Après La Coiffe de naissance, Serpents et échelles est la deuxième bande dessinée tirée d'une performance artistique d'Alan Moore, donnée lors d'un colloque sur « la magie réelle ». Malgré un concept intéressant, cette adaptation reste difficile à appréhender pour le commun des mortels.
Membre d'un groupe d'art performance, Moore monta des spectacles imaginés en fonction du lieu de leur représentation. Il s'approprie tous les aspects du territoire en question (historique, géographique, psychologique...), afin de remodeler celui-ci. Il entreprend ici une présentation de personnages de la vie politique, culturelle, religieuse et scientifique, ayant à diverses époques habité ou transité par Red Lion Square à Londres.
Armé d'un sens de l'humour certain, il n'hésite pas à railler leurs faits, gestes et croyances. L'anecdote sur la condamnation et l'exécution d'Oliver Cromwell, l'une comme l’autre post-mortem, est ainsi réjouissante. Mais les personnages sont introduits très sommairement et l'on manque d'informations sur ces figures « célèbres ». Probablement passionnantes pour qui habite ou connaît cet endroit, ces histoires perdent une bonne partie de leur intérêt du fait de les éloigner du lieu qui les a inspirées.

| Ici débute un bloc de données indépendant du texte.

-- ==== Sys2Proof/Machine/Dram.lean ====
section
/-! DEFINITION. The DRAM hub's commands: training and rate changes, refresh, temperatures, scheduled windows, best-effort
service, self-refresh, errors and scrub (R243 to R267). -/

namespace Sys2Proof.Machine

open Sys2Proof

/-! ### Training and rate changes (R243, R244, R265) -/

/-- The rate changes that a command may start with the hub ready: checks, then self-refresh and the new set. The lowest status among the
conditions that hold is reported (R511). -/
def Chip.changeRate (b : Chip) (o rate : Nat) : Chip :=
  let windows := (List.range 8).any fun p =>
    (b.part p).status == .armed && (b.partRegions p).any fun r => (b.region r).slots.any fun e => entryClass e == 4
  if windows then b.setStatus 0x2E26 o 3
  else if !b.rateSupported rate then b.setStatus 0x2E26 o 4
  else if b.hub.rate = rate then b.setStatus 0x2E26 o 0
  else
    let trains := !(b.hub.trained.any fun x => x.1 == rate)
    { b with hub := { b.hub with st := 3, changing := some (rate, trains) } }.beginCmd 0x2E26 o

/-- A new serial of 0x2E26: held while training is in progress. -/
def Chip.startRate (b : Chip) (o : Nat) : Chip :=
  let rate := b.reg 0x2E26 3
  if !b.serving then b.setStatus 0x2E26 o 4
  else if b.hub.st = 1 then
    { b with hub := { b.hub with pending := rate, pendingOwner := o } }.setStatus 0x2E26 o 2
  else b.changeRate o rate

def execRateChange (q : Req) (serial rate : Nat) (s : State) : Out :=
  act s fun b => b.commandRow q 0x2E26 serial [(3, rate)] Chip.startRate

/-- A pending change is applied when training ends. -/
def Chip.applyPending (b : Chip) : Chip :=
  if b.hub.pending = 0 then b
  else
    let o := b.hub.pendingOwner
    let rate := b.hub.pending
    { b with hub := { b.hub with pending := 0 } }.changeRate o rate

/-- CHANNEL_TRAINING_END (R240, R243): a channel is trained or mapped out; with the last the set forms. -/
def Chip.trainingEnd (b : Chip) (c : Nat) (ok : Bool) (ms : Nat) : Chip :=
  if (b.channel c).st = .training ∧ b.hub.st = 1 then
    let inj := b.isArmed 0x2D80 4 c
    let b := (b.refreshChannel c).setReg (0x2610 + c) 0x10 ms
    let b := if inj then (b.applyArmed 0x2D80 4 c (evCode 4 8 c 2)).mapChannelOut c 1 true
      else if ok then
        (b.modChannel c fun x => { x with st := .ready }).logEvent { code := evCode 4 8 c 1, sev := 1 }
      else b.mapChannelOut c 1 false
    if b.trainingOver then b.formSet.applyPending else b
  else b

def execChannelTrainingEnd (c : Nat) (ok : Bool) (ms t : Nat) (s : State) : Out :=
  act s fun b => (b.upTo t).trainingEnd c ok ms

/-- An armed training failure of a channel of the set meets the training of a rate change. -/
def Chip.rateTrainFails (b : Chip) : Option Nat := b.channelSet.find? fun c => b.isArmed 0x2D80 4 c

/-- RATE_CHANGE_DONE (R244): the set of the new rate is loaded or trained, or the previous rate is restored. Training leaves
contents undefined (R243). -/
def Chip.rateDone (b : Chip) (ok : Bool) : Chip :=
  match b.hub.st, b.hub.changing with
  | 3, some (rate, trains) =>
    let fail := if trains then b.rateTrainFails else none
    let b := match fail with | some c => b.applyArmed 0x2D80 4 c (evCode 4 8 c 2) | none => b
    let b := if trains then b.undefineDram else b
    let good := ok && fail.isNone
    let hub := { b.hub with st := 2, changing := none }
    let hub := if good then ({ hub with rate := rate } : Hub).useSet rate else hub
    let b := { b with hub := hub }
    if good then (b.logEvent { code := 0x40800009, sev := 1 }).endCmd 0x2E26 0 else b.endCmd 0x2E26 5
  | _, _ => b

def execRateChangeDone (ok : Bool) (s : State) : Out := act s fun b => b.rateDone ok

/-! ### Refresh and temperatures (R98, R245, R246) -/

/-- Channels on which the hub refreshes: powered, trained and not in self-refresh. -/
def Chip.refreshes (b : Chip) : Bool :=
  (List.range 8).any fun c => (b.channel c).st == .ready || (b.channel c).st == .idle

/-- A DIMM reports more than 85 °C, or counts as doing so. -/
def Chip.hotWanted (b : Chip) : Bool := (List.range 8).any fun c => (b.channel c).hot.any fun x => x.2

/-- The next tick at or after the present one that stands at offset o of a refresh round (R86, R245). -/
def Chip.roundTick (b : Chip) (o : Nat) : Nat := nextMultiple (b.now + 3900 - o) 3900 + o - 3900

/-- REFRESH_ROUND (R98, R245): at tick 0 of a round, PREab and REFab on every rank; hot refresh engages and releases at a round boundary. -/
def Chip.refreshRound (b : Chip) : Chip :=
  let b := b.upTo (b.roundTick 0)
  let b := if b.hotWanted = b.hub.hotRefresh then b
    else { b with hub := { b.hub with hotRefresh := b.hotWanted } }.logEvent
      { code := if b.hotWanted then 0x40600010 else 0x40600011, sev := 1 }
  if b.refreshes then { b with hub := { b.hub with refreshAt := some b.now } } else b

def execRefreshRound (s : State) : Out := act s Chip.refreshRound

/-- HOT_SPAN_REFRESH (R98, R245): the same sequence at tick 1,950. -/
def Chip.hotSpan (b : Chip) : Chip :=
  let b := b.upTo (b.roundTick 1950)
  if b.hub.hotRefresh && b.refreshes then { b with hub := { b.hub with hotAt := some b.now } } else b

def execHotSpanRefresh (s : State) : Out := act s Chip.hotSpan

On retrouve dans de nombreux passages le langage imagé de Moore, ainsi que son goût pour les métaphores et les tournures poétiques. Souvent alambiquées, ses envolées tendent vers un lyrisme parfois agaçant, voire incompréhensible.
Son discours teinté de mysticisme est soutenu par les illustrations étonnantes de Campbell. En noir, blanc et dégradés de gris, elles alternent entre aquarelle, crayon et reproductions photographiques. La mise en scène est audacieuse, avec des images qui s'entrecroisent et se superposent. Mais l'ambiance sombre qui en découle, ajoutée à la densité du texte et l'aspect non-homogène du style, rend l'ouvrage difficilement lisible.
De par la forme et le fond, l'aspect obscur de Serpents et Échelles déroutera à coup sûr bon nombre de lecteurs.